- Directed by: Alberto Bevilacqua
- Written by: Alberto Bevilacqua
- Produced by: Mario Cecchi Gori
- Starring: Ugo Tognazzi Romy Schneider
- Cinematography: Roberto Gerardi
- Edited by: Sergio Montanari
- Music by: Ennio Morricone
- Release date: 1970;
- Running time: 112 minutes
- Countries: Italy France
- Language: Italian

= Lady Caliph =

1970 film

Lady Caliph (La califfa) is a 1970 Italian-French drama film written and directed by Alberto Bevilacqua. It was entered into the 1971 Cannes Film Festival.

==Plot==
In the Emilia province of Italy, out of solidarity with the workers fired from another failed company, the workers occupy the factory of self-made industrialist Annibale Doberdò (played by Ugo Tognazzi). In dealing with the situation, he starts negotiations.
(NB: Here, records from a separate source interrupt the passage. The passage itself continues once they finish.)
-- ==== Sys2Proof/Laws/State.lean ====
section
/-! SUPPORT. What each shared operation does to each field: one lemma per field per operation. -/

namespace Sys2Proof.Machine

section raiseCondition

variable (c : Condition) (s : State)

@[simp] theorem raiseCondition_cfg : (raiseCondition c s).cfg = s.cfg := rfl
@[simp] theorem raiseCondition_inputs : (raiseCondition c s).inputs = s.inputs := rfl
@[simp] theorem raiseCondition_rdlog : (raiseCondition c s).rdlog = s.rdlog := rfl
@[simp] theorem raiseCondition_brightP : (raiseCondition c s).brightP = s.brightP := rfl
@[simp] theorem raiseCondition_chR : (raiseCondition c s).chR = s.chR := rfl
@[simp] theorem raiseCondition_chG : (raiseCondition c s).chG = s.chG := rfl
@[simp] theorem raiseCondition_chB : (raiseCondition c s).chB = s.chB := rfl
@[simp] theorem raiseCondition_delay : (raiseCondition c s).delay = s.delay := rfl
@[simp] theorem raiseCondition_count : (raiseCondition c s).count = s.count := rfl
@[simp] theorem raiseCondition_steps : (raiseCondition c s).steps = s.steps := rfl
@[simp] theorem raiseCondition_txfail : (raiseCondition c s).txfail = (s.txfail || c == .transmitFailure) := rfl
@[simp] theorem raiseCondition_invarg : (raiseCondition c s).invarg = (s.invarg || c == .invalidArgument) := rfl
@[simp] theorem raiseCondition_busyerr : (raiseCondition c s).busyerr = (s.busyerr || c == .busy) := rfl
@[simp] theorem raiseCondition_illcmd : (raiseCondition c s).illcmd = (s.illcmd || c == .illegalCommand) := rfl
@[simp] theorem raiseCondition_phase : (raiseCondition c s).phase = s.phase := rfl
@[simp] theorem raiseCondition_txp : (raiseCondition c s).txp = s.txp := rfl
@[simp] theorem raiseCondition_idx : (raiseCondition c s).idx = s.idx := rfl
@[simp] theorem raiseCondition_waitcnt : (raiseCondition c s).waitcnt = s.waitcnt := rfl
@[simp] theorem raiseCondition_lcR : (raiseCondition c s).lcR = s.lcR := rfl
@[simp] theorem raiseCondition_lcG : (raiseCondition c s).lcG = s.lcG := rfl
@[simp] theorem raiseCondition_lcB : (raiseCondition c s).lcB = s.lcB := rfl
@[simp] theorem raiseCondition_lp : (raiseCondition c s).lp = s.lp := rfl
@[simp] theorem raiseCondition_lpm : (raiseCondition c s).lpm = s.lpm := rfl
@[simp] theorem raiseCondition_ld : (raiseCondition c s).ld = s.ld := rfl
@[simp] theorem raiseCondition_ln : (raiseCondition c s).ln = s.ln := rfl
@[simp] theorem raiseCondition_ls : (raiseCondition c s).ls = s.ls := rfl
@[simp] theorem raiseCondition_slot : (raiseCondition c s).slot = s.slot := rfl
@[simp] theorem raiseCondition_txlog : (raiseCondition c s).txlog = s.txlog := rfl
@[simp] theorem raiseCondition_led : (raiseCondition c s).led = s.led := rfl
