-- ==== Sys2Proof/Laws/Ops.lean ====
section
/-! SUPPORT. What each shared operation can do, said once. -/

namespace Sys2Proof.Machine

theorem unlessBusy_idle {f : State → State} {s : State} (h : s.phase = .idle) : unlessBusy f s = f s := if_pos h

theorem unlessBusy_busy {f : State → State} {s : State} (h : s.phase ≠ .idle) :
    unlessBusy f s = raiseCondition .busy s := if_neg h

/-- The busy guard does one of two things. -/
theorem unlessBusy_cases (f : State → State) (s : State) :
    s.phase = .idle ∧ unlessBusy f s = f s ∨ s.phase ≠ .idle ∧ unlessBusy f s = raiseCondition .busy s := by
  by_cases h : s.phase = .idle
  · exact .inl ⟨h, unlessBusy_idle h⟩
  · exact .inr ⟨h, unlessBusy_busy h⟩

/-- A condition sets its own sticky bit and no other. -/
theorem sticky_raiseCondition (c d : Condition) (s : State) :
    sticky d (raiseCondition c s) = (sticky d s || c == d) := by
  cases c <;> cases d <;> simp [sticky]

/-- The answer of a transmit reaches the last entry only. -/
theorem answerLast_append (r : TxResult) (l : List TxEntry) (e : TxEntry) :
    answerLast r (l ++ [e]) = l ++ [{ e with result := r }] := by
  induction l with
  | nil => rfl
  | cons a l ih =>
    cases l with
    | nil => rfl
    | cons b l => simpa [answerLast] using ih

/-- No answer changes a triple of TXLOG. -/
theorem answerLast_map_rgb (r : TxResult) (l : List TxEntry) : (answerLast r l).map (·.rgb) = l.map (·.rgb) := by
  induction l using List.reverseRecOn with
  | nil => rfl
  | append_singleton l e _ => simp [answerLast_append]

/-- What a BLINK accepted while idle does. -/
theorem startBlink_cases (s : State) :
    s.count = 0#32 ∧ startBlink s = latchBlink s ∨
      s.count ≠ 0#32 ∧ startBlink s = enter .blinkOn 0#32 (blinkColour (latchBlink s)) (latchBlink s) := by
  by_cases h : s.count = 0#32 <;> simp [startBlink, h]

/-- What a PULSE accepted while idle does. -/
theorem startPulse_cases (s : State) :
    s.steps = 0#16 ∧ startPulse s = raiseCondition .invalidArgument s ∨
      s.steps ≠ 0#16 ∧ startPulse s = enter .rampUp 0#32 (rampLevel 0#32 (latchPulse s)) (latchPulse s) := by
  by_cases h : s.steps = 0#16 <;> simp [startPulse, h]

/-- What a finished wait does, in each waiting phase. -/
theorem advance_cases (s : State) (h : waiting s.phase = true) :
    s.phase = .blinkOn ∧ advance s = enter .blinkOff s.idx (scaledOff s) s ∨
    s.phase = .blinkOff ∧ s.idx.toNat + 1 < s.ln.toNat ∧ advance s = enter .blinkOn (s.idx + 1#32) (blinkColour s) s ∨
    s.phase = .blinkOff ∧ s.ln.toNat ≤ s.idx.toNat + 1 ∧ advance s = finish s ∨
    s.phase = .rampUp ∧ s.idx.toNat < s.ls.toNat ∧ advance s = enter .rampUp (s.idx + 1#32) (rampLevel (s.idx + 1#32) s) s ∨
    s.phase = .rampUp ∧ s.ls.toNat ≤ s.idx.toNat ∧
      advance s = enter .rampDown (s.ls.setWidth 32) (rampLevel (s.ls.setWidth 32) s) s ∨
    s.phase = .rampDown ∧ 0 < s.idx.toNat ∧ advance s = enter .rampDown (s.idx - 1#32) (rampLevel (s.idx - 1#32) s) s ∨
    s.phase = .rampDown ∧ s.idx.toNat = 0 ∧ advance s = enter .finalOff 0#32 (scaledOff s) s := by
  cases hp : s.phase <;> simp only [hp, waiting, Bool.false_eq_true] at h
  · simp [advance, hp, advanceBlinkOn]
  · by_cases hi : s.idx.toNat + 1 < s.ln.toNat
    · simp [advance, hp, advanceBlinkOff, hi]
    · simp [advance, hp, advanceBlinkOff, hi, Nat.le_of_not_lt hi]
  · by_cases hi : s.idx.toNat < s.ls.toNat
    · simp [advance, hp, advanceRampUp, hi]
    · simp [advance, hp, advanceRampUp, hi, Nat.le_of_not_lt hi]
  · by_cases hi : 0 < s.idx.toNat
    · simp [advance, hp, advanceRampDown, hi]
    · simp [advance, hp, advanceRampDown, Nat.eq_zero_of_not_pos hi]

/-- What an answered phase does. -/
theorem phaseDone_cases (s : State) (h : s.phase ≠ .idle) :
    waiting s.phase = false ∧ phaseDone s = finish s ∨
    waiting s.phase = true ∧ s.ld = 0#32 ∧ phaseDone s = advance s ∨
    waiting s.phase = true ∧ s.ld ≠ 0#32 ∧ phaseDone s = { s with waitcnt := s.ld } := by
  cases hp : s.phase <;> simp only [hp, ne_eq, not_true_eq_false] at h <;>
    by_cases hl : s.ld = 0#32 <;> simp [phaseDone, startWait, hp, waiting, hl]

/-- What a tick does. -/
theorem tick_cases (s : State) :
    tick s = s ∨
    waiting s.phase = true ∧ s.txp = false ∧ 0 < s.waitcnt.toNat ∧ s.waitcnt - 1#32 ≠ 0#32 ∧
      tick s = { s with waitcnt := s.waitcnt - 1#32 } ∨
    waiting s.phase = true ∧ s.txp = false ∧ 0 < s.waitcnt.toNat ∧ s.waitcnt - 1#32 = 0#32 ∧
      tick s = advance { s with waitcnt := 0#32 } := by
  by_cases h : waiting s.phase ∧ s.txp = false ∧ 0 < s.waitcnt.toNat
  · obtain ⟨hw, ht, hc⟩ := h
    by_cases h0 : s.waitcnt - 1#32 = 0#32 <;> simp [tick, hw, ht, hc, h0]
  · exact .inl (if_neg h)

end Sys2Proof.Machine
end

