theorem advance_idle (hw : waiting s.phase = true) (h : (advance s).phase = .idle) :
    s.phase = .blinkOff ∧ s.ln.toNat ≤ s.idx.toNat + 1 := by
  obtain ⟨p, k, c, hp, hs⟩ | ⟨hp, hle, _⟩ := advance_enters_or_finishes hw
  · rw [hs] at h
    exact absurd h hp
  · exact ⟨hp, hle⟩

theorem tick_idle (hbusy : s.phase ≠ .idle) (h : (tick s).phase = .idle) :
    s.phase = .blinkOff ∧ s.ln.toNat ≤ s.idx.toNat + 1 ∧ s.waitcnt = 1#32 := by
  obtain hs | ⟨_, _, _, _, hs⟩ | ⟨hw, _, _, hlast, hs⟩ := tick_cases s <;> rw [hs] at h
  · exact absurd h hbusy
  · exact absurd h hbusy
  · obtain ⟨hp, hle⟩ := advance_idle (s := { s with waitcnt := 0#32 }) hw h
    exact ⟨hp, hle, by bv_omega⟩

theorem phaseDone_idle (hbusy : s.phase ≠ .idle) (h : (phaseDone s).phase = .idle) :
    (s.phase = .single ∨ s.phase = .finalOff ∨ s.phase = .resetOff) ∨
      s.phase = .blinkOff ∧ s.ln.toNat ≤ s.idx.toNat + 1 ∧ s.ld = 0#32 := by
  obtain ⟨hw, _⟩ | ⟨hw, hld, hs⟩ | ⟨_, _, hs⟩ := phaseDone_cases s hbusy
  · exact .inl (((waiting_eq_false_iff _).mp hw).resolve_left hbusy)
  · rw [hs] at h
    obtain ⟨hp, hle⟩ := advance_idle hw h
    exact .inr ⟨hp, hle, hld⟩
  · rw [hs] at h
    exact absurd h hbusy

/-- Settles O60: no instruction reaches the sequencer of a busy block, so the tick and the answers are left. -/
theorem nothingCancelsAnEffect : Obligations.NothingCancelsAnEffect := by
  intro s t h hbusy hidle
  obtain rfl | ⟨e, rest, he, _, hrun⟩ := step_event h
  · exact absurd hidle hbusy
  obtain ⟨i, _, hexec⟩ | ⟨rfl, rfl⟩ | ⟨rfl, _, rfl⟩ | ⟨rfl, _, rfl⟩ | ⟨rfl, rfl⟩ := runEvent_cases hrun
  · exact absurd ((keepsSequencer_exec (s := { s with inputs := rest }) hbusy hexec).phase.symm.trans hidle) hbusy
  · obtain ⟨hp, hle, hlast⟩ := tick_idle (s := { s with inputs := rest }) hbusy hidle
    exact .inr (.inr ⟨hp, hle, .inr ⟨he, hlast⟩⟩)
  · obtain hp | ⟨hp, hle, hld⟩ := phaseDone_idle (s := { s with
      inputs := rest, txp := false, led := .known s.slot, txlog := answerLast .ok s.txlog }) hbusy hidle
    · exact .inr (.inl ⟨he, hp⟩)
    · exact .inr (.inr ⟨hp, hle, .inl ⟨he, hld⟩⟩)
  · exact .inl he
  · cases hidle

end EndOfEffect

end Sys2Proof.Machine
end

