/-- The requests of a command that are not sent go out, at most 16 of an engine to one member at a time
(R300); `frame` makes the frame of a request. -/
def State.sendAsks (s : State) (id : CmdId) (frame : Ask → Frame) : State :=
  (s.asksOf id).foldl (fun (t : State) a =>
    if !a.sent && decide (t.asksOut a.engine a.member < 16) then
      (t.updAsk a.tag fun x => { x with sent := true }).sendFrame (frame a)
    else t) s

/-- Every request of a list is answered. -/
def answered (l : List Ask) : Bool := l.all fun a => a.reply.isSome

/-- The first refusal among the answers. -/
def refusalOf (l : List Ask) : Option Status :=
  (l.filterMap (fun a => a.reply)).findSome? fun r => if r.1 = .ok then none else some r.1

/-- An answer to a request: its status and bytes kept, for the command that waits (R264). -/
def State.answerAsk (s : State) (tag member : Nat) (st : Status) (l : List Byte) : State :=
  s.updAsk tag fun a =>
    if a.member = member ∧ a.sent = true ∧ a.reply = none then { a with reply := some (st, l) } else a

/-- The members a command waits for: those with a request it has not had answered. -/
def State.noteNeeds (s : State) (id : CmdId) : State :=
  let l := ((s.asksOf id).filter fun a => a.reply.isNone).map (·.member)
  s.updCmd id fun c => { c with needs := l.eraseDups }

/-! ### Batches -/

/-- A batch of a context. -/
def State.batch (s : State) (c bid : Nat) : Option Batch :=
  s.batches.find? fun b => decide (b.ctx = c ∧ b.bid = bid)

/-- A batch replaced. -/
def State.setBatch (s : State) (b : Batch) : State :=
  { s with batches := s.batches.map fun x => if x.ctx = b.ctx ∧ x.bid = b.bid then b else x }

/-- The version a batch has bound for a table (R154). -/
def State.boundVersion (s : State) (b : Batch) (table : Nat) : Option Version :=
  match b.binds.find? fun p => decide (p.1 = table) with
  | some p => s.findVersion b.ctx table p.2
  | none => none

/-- The batch a command names, none for a command of no batch (R174). -/
def batchOf (d : Desc) : Option Nat :=
  match opcode d with
  | 0x81 => some (fld d 488 481)
  | 0x82 => some (fld d 289 282)
  | 0x83 => some (fld d 418 411)
  | 0x84 => some (fld d 369 362)
  | 0x87 => some (fld d 199 192)
  | 0xC4 => some (fld d 393 386)
  | _ => none

/-- The table a prefetch, gather or merge names. -/
def tableOf (d : Desc) : Nat :=
  match opcode d with
  | 0x81 => fld d 498 489
  | 0x82 => fld d 299 290
  | 0x83 => fld d 428 419
  | _ => fld d 379 370

/-- The bound version and the completed pass a prefetch, gather or merge works on (R154, R174,
R183). -/
def State.passOf (s : State) (c : Nat) (d : Desc) : Option (Version × Pass) := do
  let b ← s.batch c (← batchOf d)
  let v ← s.boundVersion b (tableOf d)
  let p ← b.passes.find? fun p => decide (p.table = tableOf d) && p.done
  return (v, p)

/-- A command that needs a completed pass has none at its release (R183). -/
def State.passMissing (s : State) (c : Nat) (d : Desc) : Bool :=
  decide (opcode d = 0x82 ∨ opcode d = 0x83 ∨ opcode d = 0x84) && (s.passOf c d).isNone
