-- ==== Sys2Proof/Machine/Taproot.lean ====
section
/-! DEFINITION. The taproot engines (chapter Taproot Engines and Parameter State, R185 to R227): regions,
updates, schedules, verification and snapshots. -/

namespace Sys2Proof.Machine

/-! ### Region records and headers -/

/-- A region record (R186). -/
structure Tap where
  tableId : Nat
  nesterov : Bool
  sr : Bool
  biasCorr : Bool
  decoupled : Bool
  isTable : Bool
  sched : Nat
  workFmt : Nat
  mode : Nat
  layer : Nat
  hdr : Nat
  lrMult : Nat
  lambda : Nat
  eps : Nat
  beta2 : Nat
  beta1 : Nat
  tag : Nat
  params : Nat
  work : Nat
  base : Nat
  deriving DecidableEq, Repr

/-- The record read from its 64 bytes (R186). -/
def tapOf (x : Nat) : Tap :=
  { tableId := bits x 409 400, nesterov := x.testBit 399, sr := x.testBit 398,
    biasCorr := x.testBit 397, decoupled := x.testBit 396, isTable := x.testBit 395,
    sched := bits x 394 392, workFmt := bits x 391 388, mode := bits x 387 384,
    layer := bits x 383 376, hdr := bits x 375 328, lrMult := bits x 327 296,
    lambda := bits x 295 264, eps := bits x 263 232, beta2 := bits x 231 200,
    beta1 := bits x 199 168, tag := bits x 167 136, params := bits x 135 96, work := bits x 95 48,
    base := bits x 47 0 }

/-- Field hi:lo of a number replaced. -/
def setBits (x hi lo v : Nat) : Nat :=
  x - bits x hi lo * 2 ^ lo + v % 2 ^ (hi + 1 - lo) * 2 ^ lo

/-- The region header at an address, as a number (R191). -/
def State.tapHeader (s : State) (a : Nat) : Nat := s.devNum a 64

/-- The region header written whole. -/
def State.setHeader (s : State) (a x : Nat) : State := s.devWrite a (toBytes 64 x)

/-- The header's flags and fields (R191). -/
def hdrEpoch (x : Nat) : Nat := bits x 31 0
def hdrPending (x : Nat) : Bool := x.testBit 256
def hdrPhase1 (x : Nat) : Bool := x.testBit 257
def hdrLost (x : Nat) : Bool := x.testBit 258
def hdrSnap (x : Nat) : Bool := x.testBit 259
def hdrParity (x : Nat) : Bool := x.testBit 260
def hdrPrint (x : Nat) : Nat := bits x 191 128

/-- Parameters of a grain, by mode (R188). -/
def perGrain (mode : Nat) : Nat :=
  match mode with
  | 0x1 => 48
  | 0x2 => 62
  | 0x3 => 31
  | _ => 21

/-- The byte of the master field in a grain, by mode (R188). -/
def masterAt (mode : Nat) : Nat :=
  match mode with
  | 0x1 => 60
  | 0x2 => 4
  | 0x3 => 124
  | _ => 168

/-- Whether FP32 encodings lie in [0, 1). -/
def inUnit (c : Nat) : Bool := !(f32 c).isNan && !((f32 c).lt .zero) && (f32 c).lt (.ofNat 1)

/-- A field of a region record breaks R186, R188, R195 or R197. -/
def tapBad (x : Nat) : Bool :=
  let r := tapOf x
  let e := f32 r.eps
  decide (bits x 511 410 ≠ 0 ∨ 4 < r.mode) || !inUnit r.beta1 || !inUnit r.beta2 ||
    (if r.mode = 3 then !e.isZero else e.special || e.le .zero) ||
    ((decide (r.mode = 2) || decide (r.mode = 3)) && !(f32 r.beta2).isZero) ||
    (decide (r.mode = 2) && (!(f32 r.beta1).isZero || !r.isTable || r.decoupled)) ||
    (r.nesterov && decide (r.mode ≠ 3)) || (r.biasCorr && decide (r.mode = 2 ∨ r.mode = 3)) ||
    (decide (r.mode = 4) && (r.isTable || decide (2 ^ 23 < r.params))) ||
    (if r.isTable then decide (r.params ≠ 0 ∨ r.workFmt ≠ 0)
     else decide (r.params = 0 ∨ r.tableId ≠ 0 ∨ 4 < r.workFmt))

/-! ### Geometry -/

/-- A region with the record of its table and where its working copy lies. -/
structure Geo where
  r : Tap
  t : TableDesc
  base : Nat
  pitch : Nat
  deriving DecidableEq, Repr

/-- The geometry of a region whose working copy lies in a version of its table (R186, R215). -/
def State.geo (s : State) (r : Tap) (v : Option TableDesc) : Geo :=
  let t := if r.isTable then tableDesc (s.devNum r.work 64) else tableDesc 0
  match v with
  | some v => ⟨r, t, v.base, v.pitch⟩
  | none => ⟨r, t, if r.isTable then t.base else r.work, t.pitch⟩
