/-- The interrupt of a completed command, on its context's bound function while its link carries requests
(R359, R360, R366). -/
def State.interruptFor (s : State) (c : Cmd) : State :=
  let b := s.boundTo c.id.ctx
  if flag c.desc 16 && s.linkServes b.1 then
    s.interrupt b.1 b.2 (s.queue c.id.ctx c.id.queue).irqVector
  else s

/-- The answer to an ABORT whose targets all have records (R327, R329). -/
def abortAnswer (took : Bool) : Status := if took then .ok else .alreadyComplete

/-- A record leaves the aborts that wait for it: one whose last target it was completes, or is answered
(R327, R329, R330). -/
def State.settleAborts (s : State) (id : CmdId) (st : Status) : State :=
  let hit := decide (st = .aborted)
  let aw := s.abortWaits.map fun (w : AbortWait) =>
    if id ∈ w.targets then { w with targets := w.targets.filter (· ≠ id), took := w.took || hit } else w
  let nw := s.notices.map fun (w : NoticeWait) =>
    if id ∈ w.targets then { w with targets := w.targets.filter (· ≠ id), took := w.took || hit } else w
  let doneA := aw.filter fun (w : AbortWait) => decide (w.remote = none ∧ w.targets = [])
  let doneN := nw.filter fun (w : NoticeWait) => decide (w.targets = [])
  let t := { s with
    abortWaits := aw.filter fun (w : AbortWait) => !decide (w.remote = none ∧ w.targets = [])
    notices := nw.filter fun (w : NoticeWait) => !decide (w.targets = []) }
  let t := doneA.foldl (fun (t : State) w => t.finish w.id (abortAnswer w.took)) t
  doneN.foldl (fun (t : State) w =>
    t.sendFrame (t.mkFrame 0x34 w.ctx w.member w.tag 0
      (toBytes 4 w.tag ++ toBytes 1 (abortAnswer w.took).code))) t

/-- What only the record of a command brings: a pass completed, a key rotated, an update's epoch, the shadow set
released by a LAST drain (R69, R183, R211, R325, R371). -/
def State.recordEffects (s : State) (c : Cmd) (st : Status) : State :=
  let d := c.desc
  let good := decide (st = .ok ∨ st = .retriedOk)
  if isOp 0x81 d && good then s.passRecorded c.id.ctx d
  else if isOp 0x23 d && good then s.rotated c.id.ctx (if flag d 208 then some (fld d 207 192) else none)
  else if isOp 0xA1 d then s.tapComplete c.id
  else if isOp 0x42 d && flag d 211 && (good || decide (st = .dataSuspect ∨ st = .unitRetired)) then
    s.releaseShadow (standCore d)
  else s

/-- A command stopped by a retirement or a membership change has begun its work: a stand, vector or embedding
command that found its unit retired or narrowed, and a collective refused at its release, performed none,
unless it had met an error or waited for other members (R78, R136, R179, R305). -/
def Cmd.begun (c : Cmd) : Bool :=
  decide (opcode c.desc / 32 < 2 ∨ 0 < c.errors ∨ c.needs ≠ [])

/-- The outputs that a status leaves undefined at the record: those of a command stopped by a retirement or
a membership change, or whose data failed after its release (R10). -/
def State.recordOutputs (s : State) (c : Cmd) (st : Status) : State :=
  if 0 < c.rank ∧ (((st = .unitRetired ∨ st = .membershipChanged) ∧ c.begun = true) ∨
      (st = .dataSuspect ∧ c.suspect = true)) then
    s.scrambleAll (s.outputs c ++ (if st = .dataSuspect then [] else s.fetchOutputs c.id.ctx c.desc))
  else s

/-- A context that holds no slot and is no longer runnable waits no more (R340). -/
def State.endWait (s : State) (c : Nat) : State :=
  if s.isWaiting c then s else s.setCtx c { s.ctx c with wait := none }

/-- A completed command leaves the device; its context may have no more to wait for (R325, R340, R348, R425). -/
def State.leave (s : State) (c : Cmd) (st : Status) : State :=
  let t := if isOp 0x86 c.desc then s.endFetch c else s.endAsks c
  let t := (t.endColl c).wearOut c.id
  let t := { t with
    cmds := t.cmds.filter fun (x : Cmd) => decide (x.id ≠ c.id)
    abortWaits := t.abortWaits.filter fun (w : AbortWait) => decide (w.id ≠ c.id) }
  let t := t.bump (0x6000 + c.id.ctx) 11 1
  let t := if st = .aborted then t.bump 0x6102 3 1 else t
  (t.settleAborts c.id st).endWait c.id.ctx

/-- COMPLETION_RECORD_WRITE: a finished command's record is written, its signal applied, its interrupt sent
(R10, R324 to R326, R333, R359). -/
def execCompletionRecordWrite (id : CmdId) (s : State) : Host.Outcome State Fault Refusal :=
  match s.findCmd id with
  | none => .next s
  | some c =>
    match c.phase with
    | .finished st =>
      if s.pins.ready && !s.mgmt.stopped && s.recordFree id.ctx id.queue && !s.framesHeld c then
        let t := ((s.recordOutputs c st).putRecord c st).recordEffects c st
        .next (((t.signalFor c st).interruptFor c).leave c st)
      else .next s
    | _ => .next s

end Sys2Proof.Machine
end

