/-- ENVELOPE_TICK: each microsecond the envelopes slew, understory follows them, the dies take the point
that now applies to them, and the microseconds throttled are counted (R388 to R390, R398). -/
def execEnvelopeTick (s : State) : Host.Outcome State Fault Refusal :=
  if !s.pins.resetN then .next s
  else
    let t := ((List.range 8).foldl State.envelopeDie s).applyPoints
    let limit := (List.range 27).any fun r => decide (0 < (t.rail r).action)
    let blind := (List.range 11).any fun g => decide (g ≠ 8) && (t.telem g).blind
    .next ((t.bump 0x7301 1 (b2n limit)).bump 0x7301 4 (b2n blind))

/-- CAP_CHECK: every 10 µs the mean power of the last 1 ms is held against the effective cap: above it
understory is shed, then the ceiling of every die lowered; 100 W below it for 1 ms the ceiling rises one
step (R393). -/
def execCapCheck (s : State) : Host.Outcome State Fault Refusal :=
  if !s.pins.resetN then .next s
  else
    let cap := s.effectiveCap
    let above := s.powerAbove cap
    let low := s.powerBelow (cap - 100)
    let since := if low then some (s.power.lowSince.getD s.now) else none
    let any := (List.range 8).any fun k => decide (0 < (s.dieOp k).duty)
    let acts := fun (t : State) => (List.range 8).any fun k => decide (0 < (t.dieOp k).ceilCap)
    let t := { s with power := { s.power with lowSince := since } }
    let t :=
      if above then
        (if any then t.eachDie fun d => { d with duty := 0 }
         else (t.eachDie fun d => { d with ceilCap := min 7 (d.ceilCap + 1) }).applyPoints)
      else if low ∧ (since.getD s.now) + 1000000 ≤ s.now ∧ acts t = true then
        let u := (t.eachDie fun d => { d with ceilCap := d.ceilCap - 1 }).applyPoints
        { u with power := { u.power with lowSince := some s.now } }
      else t
    .next (t.bump 0x7301 3 (10 * b2n (above || acts t)))

/-! ### Heat -/

/-- The heat state of a die or a stack's arrays, by location code. -/
def State.heatOf (s : State) (loc : Nat) : Heat := Tab.get Heat.fresh s.power.heat loc

/-- A heat state replaced. -/
def State.setHeat (s : State) (loc : Nat) (x : Heat) : State :=
  { s with power := { s.power with heat := Tab.put Heat.fresh s.power.heat loc x } }

/-- The critical temperature of a location in 0.1 °C (R395). -/
def critical (loc : Nat) : Int := if 20 ≤ loc then 1050 else if 18 ≤ loc then 1150 else 1100

/-- The subindex of object 0x3200 whose threshold begins a location's action a, if it has one: 0 is the
first action, 1 a stack's request halving. -/
def heatSub (loc a : Nat) : Nat :=
  if 20 ≤ loc then (if a = 0 then 5 else 4)
  else if a ≠ 0 ∨ 18 ≤ loc then 0
  else if loc < 8 then 1 else if loc < 16 then 2 else 3

/-- One action of a location evaluated: it begins at its threshold, that of the refresh above it, recorded, and
ends below the release temperature, 3 °C under it, 2 °C for the refresh (R395, log entry 104). -/
def State.heatAction (s : State) (loc a : Nat) : State :=
  let x := s.heatOf loc
  let sub := heatSub loc a
  let thr : Int := 10 * (s.objv 0x3200 sub : Nat)
  let rel : Int := thr - (if sub = 5 then 20 else 30)
  if sub = 0 then s
  else if x.action.testBit a then
    (if x.temp < rel then
      (s.setHeat loc { x with action := x.action - 2 ^ a, since := if a = 0 then s.now else x.since })
     else s)
  else if thr + (if sub = 5 then 1 else 0) ≤ x.temp then
    let t := s.setHeat loc { x with action := x.action + 2 ^ a, since := if a = 0 then s.now else x.since }
    t.recordEvent ⟨0x7004, .none_, loc, 4, 0xFF, 0xFF, 0⟩
  else s

/-- A Kyoty die's ceiling: lowered as the action begins and every 100 µs of it, raised one step per ms
after it (R395). -/
def State.heatCeiling (before s : State) (k : Nat) : State :=
  let x := s.heatOf k
  let d := s.dieOp k
  let began := decide ((before.heatOf k).action = 0)
  if x.action.testBit 0 then
    (if began || decide (x.since + 100000 ≤ s.now) then
      (s.setHeat k { x with since := s.now }).setDieOp k { d with ceilHeat := min 7 (d.ceilHeat + 1) }
     else s)
  else if 0 < d.ceilHeat ∧ x.since + 1000000 ≤ s.now then
    (s.setHeat k { x with since := s.now }).setDieOp k { d with ceilHeat := d.ceilHeat - 1 }
  else s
An employee, the beautiful and fiery Irene, nicknamed Califfa (Romy Schneider), whose worker-husband was killed during a demonstration, meets with Doberdò. He wants to induce the strikers back to work and they show uncertainty between the directives of their union and the incitements to violence by extremists. Irene becomes Doberdò's lover and asks the workers to listen to the industrialist's proposals for renewal of working terms and worker participation in the factory management. The riots, however, continue. The industrialist's stance is badly received by other employers. While he returns from yet another meeting with his lover, Doberdò is killed by assassins.

==Cast==
- Ugo Tognazzi - Annibale Doberdò, industrialist
- Romy Schneider - Irene "La Califfa" Corsini, worker
- Massimo Farinelli - Giampiero Doberdò, son of Annibale
- Marina Berti - Clementine Doberdò, wife of Annibale
- Guido Alberti - Catholic priest
- Roberto Bisacco - Bisacco
- Gigi Ballista - major industrialist
- Massimo Serato - failed industrialist
- Eva Brun - wife of failed industrialist
- Luigi Casellato - police commissioner
- Gigi Reder - servant
- Ernesto Colli - worker
- Enzo Fiermonte - union activist

==Music==
The film's music was composed by Ennio Morricone. Parts of the score have been used in the competitive programs of figure skaters, including Elena Berezhnaya and Anton Sikharulidze at the 2002 Winter Olympics and Johnny Weir at the 2010 Winter Olympics.